- Location: Skamania County, Washington, United States
- Nearest city: North Bonneville, Washington
- Coordinates: 45°37′48″N 122°00′01″W﻿ / ﻿45.6301°N 122.0003°W
- Area: 329.38 acres (133.30 ha)
- Established: 1983; 43 years ago
- Governing body: U.S. Fish and Wildlife Service
- Website: Pierce National Wildlife Refuge

= Pierce National Wildlife Refuge =

Wildlife refuge in Washington, United States

The Pierce National Wildlife Refuge is in southwest Washington within the Columbia River Gorge National Scenic Area. It encompasses wetlands and uplands along the north shore of the Columbia River west of the town of North Bonneville. Refuge habitats include wetlands, Columbia River riparian corridor blocks, transitional woodlands from willows to cottonwood/ash to white oak to Douglas fir, improved pastures with some native grasses, and numerous creeks, seeps, and springs.
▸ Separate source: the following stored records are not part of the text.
-- ==== Sys2Proof/Machine/Tap.lean ====
section
/-! DEFINITION. The debug port (R522 to R526): its instructions, the AUTH operations, DBG_REG, DBG_STATUS, and the
read-out of a frozen device (R530). -/

namespace Sys2Proof.Machine

/-- The port is unpowered in KEEP, DORMANT and PARKED (R534). -/
def whileTap (s : State) (f : State → Result) : Result := if s.pwr.powered then f s else .next s

def State.modTap (s : State) (f : TapState → TapState) : State := s.modSec fun c => { c with tap := f c.tap }

/-- An instruction is selected; a disallowed one selects BYPASS and is noted (R522). -/
def State.tapSelect (s : State) (code : Nat) : State :=
  if tapAllows code s.lifecycle s.debugOpen s.frozen then s.modTap fun t => { t with ir := code }
  else (s.modTap fun t => { t with ir := 0xFF }).flag SEC_EVENT.dbg_refused

/-- What a data scan shifted out. -/
def State.tapOut (s : State) (v : Nat) : State := s.modTap fun t => { t with out := v }

/-- TAP_RESET (R522): TRST_N, or five TCK cycles with TMS high, select IDCODE. -/
def execTapReset (s : State) : Result := whileTap s fun s => .next (s.modTap fun t => { t with ir := 0x01, range := {} })

/-- IDCODE (R522). -/
def execIdcode (s : State) : Result := whileTap s fun s => .next ((s.tapSelect 0x01).tapOut 0x1484018B)

/-- Bits of a scan, the first shifted in bit 0. -/
def scanBits : List Bool → Nat
  | [] => 0
  | b :: bs => b2n b + 2 * scanBits bs

/-- SAMPLE_PRELOAD (R522): the pins as sampled are shifted out, and the boundary cells preloaded. -/
def execSamplePreload (sampled preload : List Bool) (s : State) : Result := whileTap s fun s =>
  .next (((s.tapSelect 0x02).tapOut (scanBits sampled)).modTap fun t => { t with cells := preload })

/-- EXTEST (R522): the preloaded cells drive the pins. -/
def execExtest (s : State) : Result := whileTap s fun s => .next (s.tapSelect 0x03)

/-- CLAMP (R522). -/
def execClamp (s : State) : Result := whileTap s fun s => .next (s.tapSelect 0x04)

/-- HIGHZ (R522). -/
def execHighz (s : State) : Result := whileTap s fun s => .next (s.tapSelect 0x05)

/-- BYPASS, and every code that the table does not list (R522). -/
def execBypass (s : State) : Result := whileTap s fun s => .next (s.modTap fun t => { t with ir := 0xFF })

/-! ### AUTH -/

/-- AUTH (R522). -/
def execAuth (s : State) : Result := whileTap s fun s => .next (s.tapSelect 0x10)

/-- An operation through the AUTH data register: it needs the instruction selected. -/
def whileAuth (s : State) (f : State → State) : Result := whileTap s fun s =>
  .next (if s.sec.tap.ir == 0x10 then f s else s)

/-- The answer to an AUTH operation. -/
def State.tapAnswer (s : State) (a : Answer) : State := s.modTap fun t => { t with status := a.status, payload := a.payload }

/-- AUTH_OPEN (R519, R522). -/
def execAuthOpen (s : State) : Result := whileAuth s fun s => let r := s.authOpen; r.2.tapAnswer r.1

/-- AUTH_CLOSE (R515, R522). -/
def execAuthClose (s : State) : Result := whileAuth s fun s => let r := s.authClose; r.2.tapAnswer r.1

/-- TAP_AUTH_CHALLENGE (R523 to R525), with the nonce that the TRNG draws. -/
def execTapAuthChallenge (nonce : BitVec 256) (s : State) : Result := whileAuth s fun s =>
  let r := s.authChallenge nonce; r.2.tapAnswer r.1

/-- A password or a response through the port: an answer now, or when its verification ends. -/
def State.tapBegin (s : State) (response : Bool) (data : List Byte) : State :=
  let r := s.authBegin none response data
  match r.1 with
  | some a => r.2.tapAnswer a
  | none => r.2

/-- TAP_AUTH_PASSWORD (R523, R525): the password's first byte is the most significant. -/
def execTapAuthPassword (password : BitVec 128) (s : State) : Result := whileAuth s fun s => s.tapBegin false (be 16 password.toNat)

/-- TAP_AUTH_RESPONSE (R523, R525). -/
def execTapAuthResponse (scope : Word) (sigR sigS : BitVec 256) (s : State) : Result := whileAuth s fun s =>
  s.tapBegin true (le 4 scope.toNat ++ be 32 sigR.toNat ++ be 32 sigS.toNat)

/-! ### Registers -/

/-- The scope VENDOR masks UARTs and check-value units delegated to the host (R526). -/
def State.maskedReg (s : State) (a : Nat) : Bool :=
  s.get SEC_STATE.scope == 1 &&
    ((decide (0xE000000 ≤ a) && decide (a < 0xE008000) && s.get (UART_OWNER.owner ((a - 0xE000000) / 0x1000)) == 0x20) ||
      (decide (0xE010000 ≤ a) && decide (a < 0xE014000) && s.get (CVU_OWNER.owner ((a - 0xE010000) / 0x400)) == 0x20))

/-- A register block that the steward cores reach (R522): those of R578 and R530. -/
def isBlock (b : Nat) : Bool := decide (1 ≤ b) && decide (b ≤ 0xF)

/-- DBG_REG (R522, R526): a register read, or written with the value given. -/
def execDbgReg (block : BitVec 8) (offset : BitVec 24) (value : Option Word) (s : State) : Result := whileTap s fun s =>
  let s := s.tapSelect 0x11
  let a := block.toNat * 0x1000000 + offset.toNat
  if s.sec.tap.ir != 0x11 then .next s
  else if !isBlock block.toNat || s.maskedReg a then .next (s.tapOut 0)
  else match value with
    | some v => .next (s.regWrite a v)
    | none => let r := s.regRead a; .next (r.2.tapOut r.1)

/-- DBG_STATUS (R522, R535): a word of the security block. -/
def execDbgStatus (word : Fin 12) (s : State) : Result := whileTap s fun s =>
  .next ((s.tapSelect 0x13).tapOut (s.peek (0xC000000 + 4 * word.val)))

/-! ### FRZ_READ -/

/-- One past the offset of the last register of a block's tables. -/
def blockEnd (b : Nat) : Nat := (blockRows b).foldl (fun m r =>
  max m (r.base % 0x1000000 + r.stride * (r.count - 1) + r.step * (r.steps - 1) + 4)) 0

/-- Words of a region's instance (R530); none where there is no such region or instance. A steward core's local memory
has as many words as `Config.stewardWord` gives (log entry 3). -/
def frzLength (region unit : Nat) : Nat :=
  if region == 1 then (if isBlock unit then blockEnd unit / 4 else 0)
  else if (region == 2 || region == 3) && unit < 16 then 32768
  else if region == 4 && unit < 16 then 16384
  else if region == 5 && unit < 4 then 0x1000000
  else if region == 6 && unit < 64 then 131072
  else if region == 7 && unit == 0 then 16384
  else 0

/-- The scope VENDOR masks this word (R526). -/
def State.frzMasked (s : State) (region unit word : Nat) : Bool :=
  if s.get SEC_STATE.scope != 1 then false
  else if region == 1 then s.maskedReg (unit * 0x1000000 + 4 * word)
  else if region == 2 || region == 3 || region == 4 then decide (12 ≤ unit)
  else if region == 6 then outsideOwner (s.get (BAY_OWNER.owner_id unit))
  else region == 7

/-- Data, check bits and status of a frame. -/
def frzFrame (data check status : Nat) : Nat := data % 2 ^ 48 + check % 2 ^ 8 * 2 ^ 48 + status % 2 ^ 8 * 2 ^ 56

/-- The status of a word read through a code (R530). -/
def frzStatus (y : Syndrome) : Nat := if y.bad then 2 else if y.corrected then 1 else 0

/-- A frame of stored bits under a code of n data bits, check bits above. -/
def frzCoded (n raw : Nat) : Nat := let r := eccLoad n raw; frzFrame r.data (raw / 2 ^ n) (frzStatus r.syn)

/-- The frame of a word of a region (R530). -/
def State.frzWord (s : State) (region unit word : Nat) : Nat :=
  if frzLength region unit ≤ word then frzFrame 0 0 4
  else if s.frzMasked region unit word then frzFrame 0 0 3
  else if region == 1 then frzFrame (s.peek (unit * 0x1000000 + 4 * word)) 0 0
  else if region == 2 || region == 3 then frzCoded 20 (s.xyRaw (region == 3) unit word)
  else if region == 4 then frzCoded 40 (s.progRaw unit word)
  else if region == 5 then match Config.stewardWord s.free unit word with
    | some v => frzCoded 32 v.toNat
    | none => frzFrame 0 0 4
  else if region == 6 then
    let raw := s.granRaw unit word
    let r := granLoad raw word
    frzFrame r.data (raw.toNat / 2 ^ 40) (frzStatus r.syn)
  else frzCoded 32 (sparseGet baleDefault s.gran.bale word).toNat

/-- FRZ_READ (R530): a command with a region selects a range, and its frame is zero; one without takes the next word. -/
def execFrzRead (command : BitVec 64) (s : State) : Result := whileTap s fun s =>
  let s := s.tapSelect 0x12
  let n := command.toNat
  if s.sec.tap.ir != 0x12 then .next s
  else
    let s := s.flag SEC_FREEZE_STATUS.readout
    if n % 256 != 0 then
      .next ((s.tapOut 0).modTap fun t => { t with range := ⟨bits n 0 8, bits n 8 8, bits n 16 24, bits n 40 24⟩ })
    else
      let g := s.sec.tap.range
      if g.left == 0 then .next (s.tapOut (frzFrame 0 0 4))
      else
        let f := s.frzWord g.region g.unit g.next
        let s := s.when (g.region == 5) State.nextFree
        .next ((s.tapOut f).modTap fun t => { t with range := { g with next := g.next + 1, left := g.left - 1 } })

end Sys2Proof.Machine
end

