-- ==== Sys2Proof/Certificates/Slice0/Obligations.lean ====
section
/-! DEFINITION. The statements for the provers. Those named …Complete say, for every command of a family, under which
conditions on the state and the operands it has its own effect, and what state that is; the others say what holds of every
state or command. -/

open Sys2Proof Sys2Proof.Machine

/-- R22, R26, R38, R39, R42: a presentation at the crossbar, the clearing of its counts, a pair declared hung while the
other runs, and the end of a retest. The clauses rest on the choices of log entries 2, 27, 33, 50, which are the
model's own. -/
def Obligations.CrossbarAndPairCommandsComplete : Prop := ∀ s : State, s.mainLive = true →
  (∀ elapsed reqs, exec (.interconnectRequest elapsed reqs) s =
    .next ((s.modFab fun f => { f with cycle := f.cycle + elapsed, resp := [] }).fabPresent reqs)) ∧
  (exec .clearCount s = .next ((s.put FAB_H_DEMOTE.count 0).put FAB_VIOL_COUNT.count 0)) ∧
  (∀ (pair : Fin 2) (memory : Bool) (cause : Nat) (u t : State), s.pairState pair = .running → s.pairState (1 - pair) = .running →
    u = (((((s.setPair pair .held).modStw fun w =>
      { w with controlOn := 1 - pair.val, navOn := 1 - pair.val }).put (pairOk pair) 0).flag STW_STATUS.single_pair).flag
      HL_STATUS.single_pair).put STW_STATUS.last_cause cause →
    t = ((u.takeOverBurst (if pair = 0 then 3 else 1) pair).journalReplay.bump STW_STATUS.failover_count).emit (evPairFailover pair cause) →
    (cause = (if memory then 2 else 1) → exec (.lockstepMismatch pair memory) s = .next t) ∧
    (cause = 3 → exec (.heartbeatLost pair) s = .next t)) ∧
  (∀ (k : Nat) (pass : Bool), s.heldPair = some k → s.pairState k = .retesting →
    exec (.pairRetestDone pass) s = .next (s.stw.retests.foldl (fun s q => s.answer q (ansOk (le 4 (if pass then 0 else 1))))
      (if pass
        then ((s.setPair k .running).modStw fun w => { w with retests := [] }).flag (pairOk k)
        else (s.setPair k .held).modStw fun w => { w with retests := [] })))

/-- R46, R91: what an access to the granary does where nothing grants it, and where a write is granted. -/
def Obligations.RefusedGranaryAccess : Prop := ∀ (s : State) (id a addr : Nat) (x : Option Nat), Memory.wf s = true →
  (s.granGrant id a x.isSome = none → ∃ t, s.granAccess id a addr x = (2 ^ 40 - 1, false, true, t) ∧
    t.gran.words = s.gran.words ∧ t.get FAB_STATUS.last_viol_id = id % 64 ∧ t.get FAB_STATUS.violation_seen = 1 ∧
    t.get FAB_VIOL_ADDR.address = addr % 2 ^ 32 ∧
    t.get FAB_VIOL_COUNT.count = min (s.get FAB_VIOL_COUNT.count + 1) (2 ^ 32 - 1)) ∧
  (∀ bay w v, x = some v → s.granGrant id a true = some (bay, w) →
    s.granAccess id a addr x = (0, false, false, s.granWriteAt bay w v))
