-- ==== Sys2Proof/Laws/Dsp.lean ====
section
/-! SUPPORT. The issue of one instruction by a DSP core that has nothing else under way. -/

namespace Sys2Proof.Machine

theorem vget_vmod_same {α : Type} {k : Nat} (d : α) (f : α → α) (v : Vector α k) {i : Nat} (h : i < k) :
    vget d (vmod f v i) i = f (vget d v i) := by
  simp [vget, vmod, h]

theorem vget_vmod_other {α : Type} {k : Nat} (d : α) (f : α → α) (v : Vector α k) {i j : Nat} (h : i ≠ j) :
    vget d (vmod f v i) j = vget d v j := by
  unfold vget vmod
  split
  · next hj =>
    split
    · next hi => exact Vector.getElem_set_ne hi hj h
    · rfl
  · rfl

theorem vmod_id {α : Type} {k : Nat} (f : α → α) (v : Vector α k) (i : Nat) (h : ∀ (hi : i < k), f v[i] = v[i]) :
    vmod f v i = v := by
  unfold vmod
  split
  · next hi => rw [h hi]; exact Vector.set_getElem_self hi
  · rfl

theorem vmod_vmod {α : Type} {k : Nat} (f g : α → α) (v : Vector α k) (i : Nat) :
    vmod g (vmod f v i) i = vmod (fun x => g (f x)) v i := by
  unfold vmod
  split
  · next hi => simp
  · rfl

theorem vmod_congr {α : Type} {k : Nat} {f g : α → α} (v : Vector α k) (i : Nat) (h : ∀ (hi : i < k), f v[i] = g v[i]) :
    vmod f v i = vmod g v i := by
  unfold vmod
  split
  · next hi => rw [h hi]
  · rfl

theorem State.core_eq_getElem (s : State) {n : Nat} (h : n < 16) : s.core n = s.dsp.cores[n] := by
  simp [State.core, vget, h]

@[simp] theorem State.core_modCore (s : State) {n : Nat} (h : n < 16) (f : DspCore → DspCore) :
    (s.modCore n f).core n = f (s.core n) := vget_vmod_same ({} : DspCore) f s.dsp.cores h

theorem State.core_modCore_other (s : State) {n m : Nat} (h : n ≠ m) (f : DspCore → DspCore) :
    (s.modCore n f).core m = s.core m := vget_vmod_other ({} : DspCore) f s.dsp.cores h

theorem State.modCore_modCore (s : State) (n : Nat) (f g : DspCore → DspCore) :
    (s.modCore n f).modCore n g = s.modCore n fun c => g (f c) := by
  have e := vmod_vmod f g s.dsp.cores n
  unfold State.modCore State.modDsp
  simp only
  rw [e]

theorem State.modCore_congr (s : State) {n : Nat} {f g : DspCore → DspCore} (h : n < 16) (e : f (s.core n) = g (s.core n)) :
    s.modCore n f = s.modCore n g := by
  have := vmod_congr (f := f) (g := g) s.dsp.cores n (fun hi => by rw [← State.core_eq_getElem s h]; exact e)
  unfold State.modCore State.modDsp
  simp only
  rw [this]

theorem State.modCore_id (s : State) {n : Nat} {f : DspCore → DspCore} (h : n < 16) (e : f (s.core n) = s.core n) :
    s.modCore n f = s := by
  have := vmod_id f s.dsp.cores n (fun hi => by rw [← State.core_eq_getElem s h]; exact e)
  unfold State.modCore State.modDsp
  simp only
  rw [this]

/-! ### Writes in the pipeline -/

theorem insertWrite_last (w : DspWrite) (l : List DspWrite) (h : ∀ x ∈ l, x.land ≤ w.land) : insertWrite w l = l ++ [w] := by
  induction l with
  | nil => rfl
  | cons x xs ih =>
    simp only [insertWrite]
    rw [if_neg (by have := h x (by simp); omega), ih (fun y hy => h y (by simp [hy])), List.cons_append]

/-- Writes that land no earlier than those before them stand in the pipeline in program order. -/
theorem posts_pend (l : List DspWrite) (b : Nat) : ∀ c : DspCore, (∀ x ∈ c.pend, x.land ≤ b) → (∀ x ∈ l, x.land = b) →
    (l.foldl (fun c w => c.post w.land w.target w.value) c) = { c with pend := c.pend ++ l } := by
  induction l with
  | nil => intro c _ _; simp
  | cons o os ih =>
    intro c h e
    have ho : o.land = b := e o (by simp)
    have p : c.post o.land o.target o.value = { c with pend := c.pend ++ [o] } := by
      unfold DspCore.post
      rw [insertWrite_last _ _ (fun x hx => by rw [ho]; exact h x hx)]
    rw [List.foldl_cons, p, ih _ (by
      intro x hx
      simp only [List.mem_append, List.mem_singleton] at hx
      rcases hx with hx | hx
      · exact h x hx
      · rw [hx, ho]) (fun x hx => e x (by simp [hx]))]
    simp

/-- Once the last of them has landed, writes have landed in their order. -/
theorem landUpTo_all (l : List DspWrite) {t : Nat} (h : ∀ x ∈ l, x.land ≤ t) : ∀ f : DspFile,
    landUpTo t l f = l.foldl (fun f w => f.write w.target w.value) f := by
  induction l with
  | nil => intro f; rfl
  | cons o os ih =>
    intro f
    simp only [landUpTo, if_pos (h o (by simp)), List.foldl_cons]
    exact ih (fun x hx => h x (by simp [hx])) _

theorem post_doomed (l : List DspOut) (g : DspOut → Nat) : ∀ c : DspCore,
    (l.foldl (fun c o => c.post (g o) o.2.1 o.2.2) c).doomed = c.doomed := by
  induction l with
  | nil => intro c; rfl
  | cons o os ih => intro c; rw [List.foldl_cons, ih]; rfl

/-! ### The issue of an instruction -/

theorem DspCore.commit_empty {c : DspCore} (h : c.pend = []) (t : Nat) : c.commit t = c := by
  cases c; simp only at h; subst h; rfl

/-- The core as the fetch of a simple word leaves it. -/
def DspCore.fetched (c : DspCore) : DspCore :=
  { c with rep := none, repeating := false, lcache := false, pc := (c.pc + 1) % 16384 }

theorem DspCore.fetch_noLevels {c : DspCore} (h : c.bankLevels = []) : c.fetch = { c with lcache := false, pc := (c.pc + 1) % 16384 } := by
  have e : c.fromCache = false := by
    unfold DspCore.fromCache
    cases c.cacheOf with
    | none => simp
    | some p => obtain ⟨a, b⟩ := p; simp [h]
  have l : ({ c with lcache := false } : DspCore).bankLevels = [] := h
  unfold DspCore.fetch
  rw [e]
  simp only [DspCore.loopTest, l, List.getLast?_nil]


/-- A word of an operation that its checks let pass, with its moves, and whether it has a third operand. -/
structure DspWord (w : Nat) (mv : Moves) (third : Bool) : Prop where
  op    : 0x040 ≤ dspOp w
  codes : dspCodesOk w = true
  moveX : dspMove w false = mv.x.toNat
  moveY : dspMove w true = mv.y.toNat
  third : (dspMultiply (dspOp w) && bit w 19) = third

theorem DspWord.legal {w : Nat} {mv : Moves} {third : Bool} (h : DspWord w mv third) (c : DspCore) (pc : Nat) :
    c.legal w pc false [] = true := by
  have h1 : dspControl (dspOp w) = false := by
    have := h.op
    simp only [dspControl, Bool.and_eq_false_iff, decide_eq_false_iff_not]
    left; right; omega
  have h2 : dspBranch (dspOp w) = false := by
    have := h.op
    simp only [dspBranch, Bool.or_eq_false_iff, Bool.and_eq_false_iff, decide_eq_false_iff_not, beq_eq_false_iff_ne]
    omega
  have h3 : (dspOp w == 8 || dspOp w == 9) = false := by
    have := h.op
    simp only [Bool.or_eq_false_iff, beq_eq_false_iff_ne]
    omega
  simp [DspCore.legal, h.codes, h1, h2, h3]

/-- A clean word read through its code is its data bits. -/
theorem eccLoad_clean {n w : Nat} (h : (eccLoad n w).syn = .clean) : (eccLoad n w).data = w % 2 ^ n := by
  unfold eccLoad at h ⊢
  simp only at h ⊢
  rw [h]
  rfl

/-- A read of a clean word in X or Y memory changes nothing. -/
theorem State.xyRead_clean {s : State} {y : Bool} {n a : Nat} (pc cycle : Nat) (h : (eccLoad 20 (s.xyRaw y n a)).syn = .clean) :
    s.xyRead y n a pc cycle = (s.xyRaw y n a % 2 ^ 20, s) := by
  unfold State.xyRead
  simp only [h, Syndrome.corrected, Syndrome.bad, eccLoad_clean h, Bool.false_eq_true, if_false]

theorem State.progRead_clean {s : State} {n a : Nat} (pc cycle : Nat) (h : (eccLoad 40 (s.progRaw n a)).syn = .clean) :
    s.progRead n a pc cycle = (s.progRaw n a % 2 ^ 40, s) := by
  unfold State.progRead
  simp only [h, Syndrome.corrected, Syndrome.bad, eccLoad_clean h, Bool.false_eq_true, if_false]

/-- The core after the D stage of an instruction: it has been fetched, and its pointers are in the pipeline. -/
def State.started (s : State) (n : Nat) (mv : Moves) (third : Bool) : DspCore :=
  { (s.core n).fetched with pend := s.movePointers n mv third }

/-- The word that an instruction's X move loads, as its operation sees it. -/
def State.loadedX (s : State) (n w : Nat) (mv : Moves) : Option Nat :=
  if mv.x.toNat ≠ 0 && bit mv.x.toNat 0 then some (searchWord w (s.xyRaw false n (s.moveEa n mv.x.toNat) % 2 ^ 20) false) else none

def State.loadedY (s : State) (n w : Nat) (mv : Moves) : Option Nat :=
  if mv.y.toNat ≠ 0 && bit mv.y.toNat 0 then some (searchWord w (s.xyRaw true n (s.moveEa n mv.y.toNat) % 2 ^ 20) false) else none

/-- The results of an instruction's operation. -/
def State.dspOuts (s : State) (n w : Nat) (mv : Moves) (third : Bool) : List DspOut :=
  dspResults (s.started n mv third) (s.core n).slot w (s.core n).file.mapping s.freeVal (s.loadedX n w mv) (s.moveEa n mv.x.toNat)

/-- The flight of an instruction after its D stage. -/
def State.flight0 (s : State) (n w : Nat) (mv : Moves) (third : Bool) : DspFlight :=
  { word := w, pc := (s.core n).pc, more := 0, map := (s.core n).file.mapping, eaX := s.moveEa n mv.x.toNat
    eaY := s.moveEa n mv.y.toNat, done := 0, gotX := none, gotY := none
    third := if third then some (s.progRaw n (s.thirdAt n) % 2 ^ 40) else none }

/-- The pointers of a D stage enter the pipeline in the order of their numbers. -/
theorem pointers_pend {used : Nat → Bool} {f : DspFile} {t : Nat} : ∀ (l : List Nat) (c : DspCore), c.slot = t →
    (∀ x ∈ c.pend, x.land ≤ t + 1) →
    l.foldl (fun c k => if used k then c.post (c.slot + 1) (.p k) (f.address k).2 else c) c =
      { c with pend := c.pend ++ (l.filter used).map (fun k => ⟨t + 1, .p k, (f.address k).2⟩) } := by
  intro l
  induction l with
  | nil => intro c _ _; simp
  | cons k ks ih =>
    intro c hs hp
    rw [List.foldl_cons]
    by_cases q : used k = true
    · rw [if_pos q]
      have e : c.post (c.slot + 1) (.p k) (f.address k).2 = { c with pend := c.pend ++ [⟨t + 1, .p k, (f.address k).2⟩] } := by
        unfold DspCore.post
        have i : insertWrite ⟨c.slot + 1, .p k, (f.address k).2⟩ c.pend = c.pend ++ [⟨t + 1, .p k, (f.address k).2⟩] := by
          rw [insertWrite_last _ _ (by rw [hs]; exact hp), hs]
        rw [i]
      rw [e, ih { c with pend := c.pend ++ [⟨t + 1, .p k, (f.address k).2⟩] } hs (by
        intro x hx
        simp only [List.mem_append, List.mem_singleton] at hx
        rcases hx with hx | hx
        · exact hp x hx
        · rw [hx]), List.filter_cons, if_pos q]
      simp
    · rw [if_neg q, ih _ hs hp, List.filter_cons, if_neg q]
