-- ==== Sys2Proof/Laws/KeptOps.lean ====
section
/-! SUPPORT. Every operation and every meaning keeps what Kept says: one lemma each, callees before their callers. -/

namespace Sys2Proof.Machine

variable {a s : State}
Hardy Creek, which bisects the refuge from east to west, supports one of the last remaining runs of chum salmon on the Columbia River. The creek also supports small remnant runs of coho salmon, steelhead, and Chinook salmon as well as a variety of native species of freshwater fish. The refuge headquarters also serves as the main office for Steigerwald Lake and Franz Lake National Wildlife Refuges. Visitor opportunities are limited to arranged group tours and viewing from the summit of Beacon Rock and the Hamilton Mountain Trail (both located in Beacon Rock State Park).